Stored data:
/-- What a step does to the engine: nothing, the effect of the command received, or the reset the host asserts. -/
theorem step_engine {s t : State} (h : step s = .next t) :
    t.engine = s.engine ∨
    (∃ i v r, decodeFrame s.frameBuf = .ok (i, []) ∧ exec i { s with frameBuf := [] } = .next t ∧
      CommandEffect s.engine i t.engine v r) ∨
    (∃ b rest, s.host = .reset b :: rest ∧ t = { s with host := rest }.applyReset) := by
  obtain rfl | ⟨i, -, hd, hx⟩ | ⟨a, rest, hh, ha⟩ := step_next h
  · exact .inl rfl
  · obtain ⟨-, e, v, r, hc, rfl⟩ := exec_next hx
    exact .inr (.inl ⟨i, v, r, hd, hx, hc⟩)
  · obtain he | ⟨b, rfl, ht⟩ := hostAct_engine ha
    · exact .inl he
    · exact .inr (.inr ⟨b, rest, hh, ht⟩)

/-! The effect of a command. -/

/-- At a legal LIFECYCLE a command does what any effect derived for it says, since that effect is unique. -/
theorem exec_of_effect {i : Instr} {s : State} {e : Engine} {v : Bool} {r : Resp}
    (h : s.engine.lifecycle ≠ .reserved) (hc : CommandEffect s.engine i e v r) : exec i s = .next (s.effect e v r) := by
  obtain ⟨e', v', r', hc', hx⟩ := exec_of_legal i h
  obtain ⟨rfl, rfl, rfl⟩ := hc.unique hc'
  exact hx

/-- Only an XFORM in WIPED is a contract violation (R30, R131). -/
theorem CommandEffect.violation_iff {e e' : Engine} {i : Instr} {v : Bool} {r : Resp} (h : CommandEffect e i e' v r) :
    v = true ↔ (∃ d, i = .xform d) ∧ e.lifecycle = .wiped := by
  cases h with
  | xformNotReady d hu => simp [hu]
  | xformRuns d hu => simp
  | _ => simp

/-- A command that changes LIFECYCLE is a WIPE or an INIT at lengths in [1, 256] (R29). -/
theorem CommandEffect.lifecycle_change {e e' : Engine} {i : Instr} {v : Bool} {r : Resp} (h : CommandEffect e i e' v r)
    (hne : e'.lifecycle ≠ e.lifecycle) :
    (i = .wipe ∧ e'.lifecycle = .wiped) ∨
    (∃ key iv, i = .init key iv ∧ Safety.lengthsOk key iv ∧ e'.lifecycle = .ready) := by
  cases h with
  | initOk key iv hk hv => exact .inr ⟨key, iv, rfl, ⟨hk, hv⟩, rfl⟩
  | wipe => exact .inl ⟨rfl, rfl⟩
  | _ => exact absurd rfl hne

end Sys2Proof.Machine
end

section
/-! PROOFS. Permutation tables, and the invariants of the engine over the effect of a command (R23, R131). -/

namespace Sys2Proof.Safety

open Sys2Proof.Machine

/-! Permutations. -/

/-- A table is a permutation when reading it is a bijection of the Bytes. -/
theorem isPermutation_iff_bijective {m : Memory} : isPermutation m ↔ Function.Bijective (Memory.read m) :=
  (Function.bijective_iff_existsUnique _).symm

theorem read_swap_eq_comp {m : Memory} (h : Memory.wf m = true) (p q : Byte) :
    Memory.read (Memory.swap m p q) = Memory.read m ∘ Equiv.swap q p := by
  funext r
  simp only [Memory.read_swap h, Function.comp_apply, Equiv.swap_apply_def, apply_ite (Memory.read m)]

theorem isPermutation_swap {m : Memory} (h : Memory.wf m = true) (hm : isPermutation m) (p q : Byte) :
    isPermutation (Memory.swap m p q) := by
  rw [isPermutation_iff_bijective] at hm ⊢
  rw [read_swap_eq_comp h]
  exact hm.comp (Equiv.swap q p).bijective

theorem isPermutation_identity : isPermutation Memory.identity :=
  fun v => ⟨v, Memory.read_identity v, fun q hq => by simpa using hq⟩

/-- The iterations of KSA keep a permutation, whatever positions they visit (R103, R109). -/
theorem isPermutation_ksaFold (K is : List Byte) (tj : Memory × Byte) (h : Memory.wf tj.1 = true)
    (hm : isPermutation tj.1) : isPermutation (is.foldl (ksaStep K) tj).1 := by
  induction is generalizing tj with
  | nil => exact hm
  | cons i is ih => exact ih _ (ksaStep_wf K tj i h) (isPermutation_swap h hm _ _)

theorem isPermutation_ksa (K : List Byte) : isPermutation (ksa K) := by
  unfold ksa
  generalize allBytes = is
  exact isPermutation_ksaFold K is _ Memory.identity_wf isPermutation_identity

/-! The canonical form. -/

theorem tablesCanonical_iff {e : Engine} : tablesCanonical e = true ↔ Memory.wf e.sk = true ∧ Memory.wf e.sv = true :=
  Bool.and_eq_true_iff

theorem tablesCanonical_keyed (key iv : List Byte) : tablesCanonical (Engine.keyed key iv) = true :=
  tablesCanonical_iff.2 ⟨by simpa using ksa_wf key, by simpa using ksa_wf iv⟩

theorem tablesCanonical_wiped : tablesCanonical Engine.wiped = true :=
  tablesCanonical_iff.2 ⟨by simpa using Memory.nil_wf, by simpa using Memory.nil_wf⟩

theorem tablesCanonical_advance {e : Engine} (h : tablesCanonical e = true) : tablesCanonical e.advance = true := by
  obtain ⟨hk, hv⟩ := tablesCanonical_iff.1 h
  exact tablesCanonical_iff.2 ⟨Memory.swap_wf _ _ hk, Memory.swap_wf _ _ hv⟩

theorem tablesCanonical_of_effect {e e' : Engine} {i : Instr} {v : Bool} {r : Resp} (h : CommandEffect e i e' v r)
    (he : tablesCanonical e = true) : tablesCanonical e' = true := by
  cases h with
  | initOk key iv => exact tablesCanonical_keyed key iv
  | xformRuns d => exact tablesCanonical_advance he
  | wipe => exact tablesCanonical_wiped
  | _ => exact he

/-! The engine invariant. -/

theorem engineInvariant_reset : engineInvariant Engine.reset := ⟨rfl, rfl⟩

theorem engineInvariant_keyed (key iv : List Byte) : engineInvariant (Engine.keyed key iv) :=
  ⟨tablesCanonical_keyed key iv, by simpa using ⟨isPermutation_ksa key, isPermutation_ksa iv⟩⟩

theorem engineInvariant_wiped : engineInvariant Engine.wiped :=
  ⟨tablesCanonical_wiped, Engine.wiped_sk, Engine.wiped_sv, rfl, rfl⟩

/-- The update step keeps permutations in READY, since it only swaps, and zero tables in WIPED, since it only swaps and
adds zeros (R131, R132). -/
theorem engineInvariant_advance {e : Engine} (hu : e.lifecycle ≠ .uninit) (h : engineInvariant e) :
    engineInvariant e.advance := by
  obtain ⟨hcan, hlife⟩ := h
  obtain ⟨hk, hv⟩ := tablesCanonical_iff.1 hcan
  refine ⟨tablesCanonical_advance hcan, ?_⟩
  rw [Engine.advance_lifecycle]
  match hl : e.lifecycle with
  | .uninit => exact absurd hl hu
  | .ready =>
    rw [hl] at hlife
    exact ⟨isPermutation_swap hk hlife.1 _ _, isPermutation_swap hv hlife.2 _ _⟩
  | .wiped =>
    rw [hl] at hlife
    obtain ⟨hsk, hsv, haK, haI⟩ := hlife
    simp [hsk, hsv, haK, haI]
  | .reserved =>
    rw [hl] at hlife
    exact hlife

> [Task]: The stretch of entries above that starts with the line containing "exact hm.comp (Equiv.swap q p).bijective" and goes on through the line containing "(R103, R109). -/" is to be transcribed exactly, and no other line is to be transcribed.

> [Solution for this exercise]:
  exact hm.comp (Equiv.swap q p).bijective

theorem isPermutation_identity : isPermutation Memory.identity :=
  fun v => ⟨v, Memory.read_identity v, fun q hq => by simpa using hq⟩

/-- The iterations of KSA keep a permutation, whatever positions they visit (R103, R109). -/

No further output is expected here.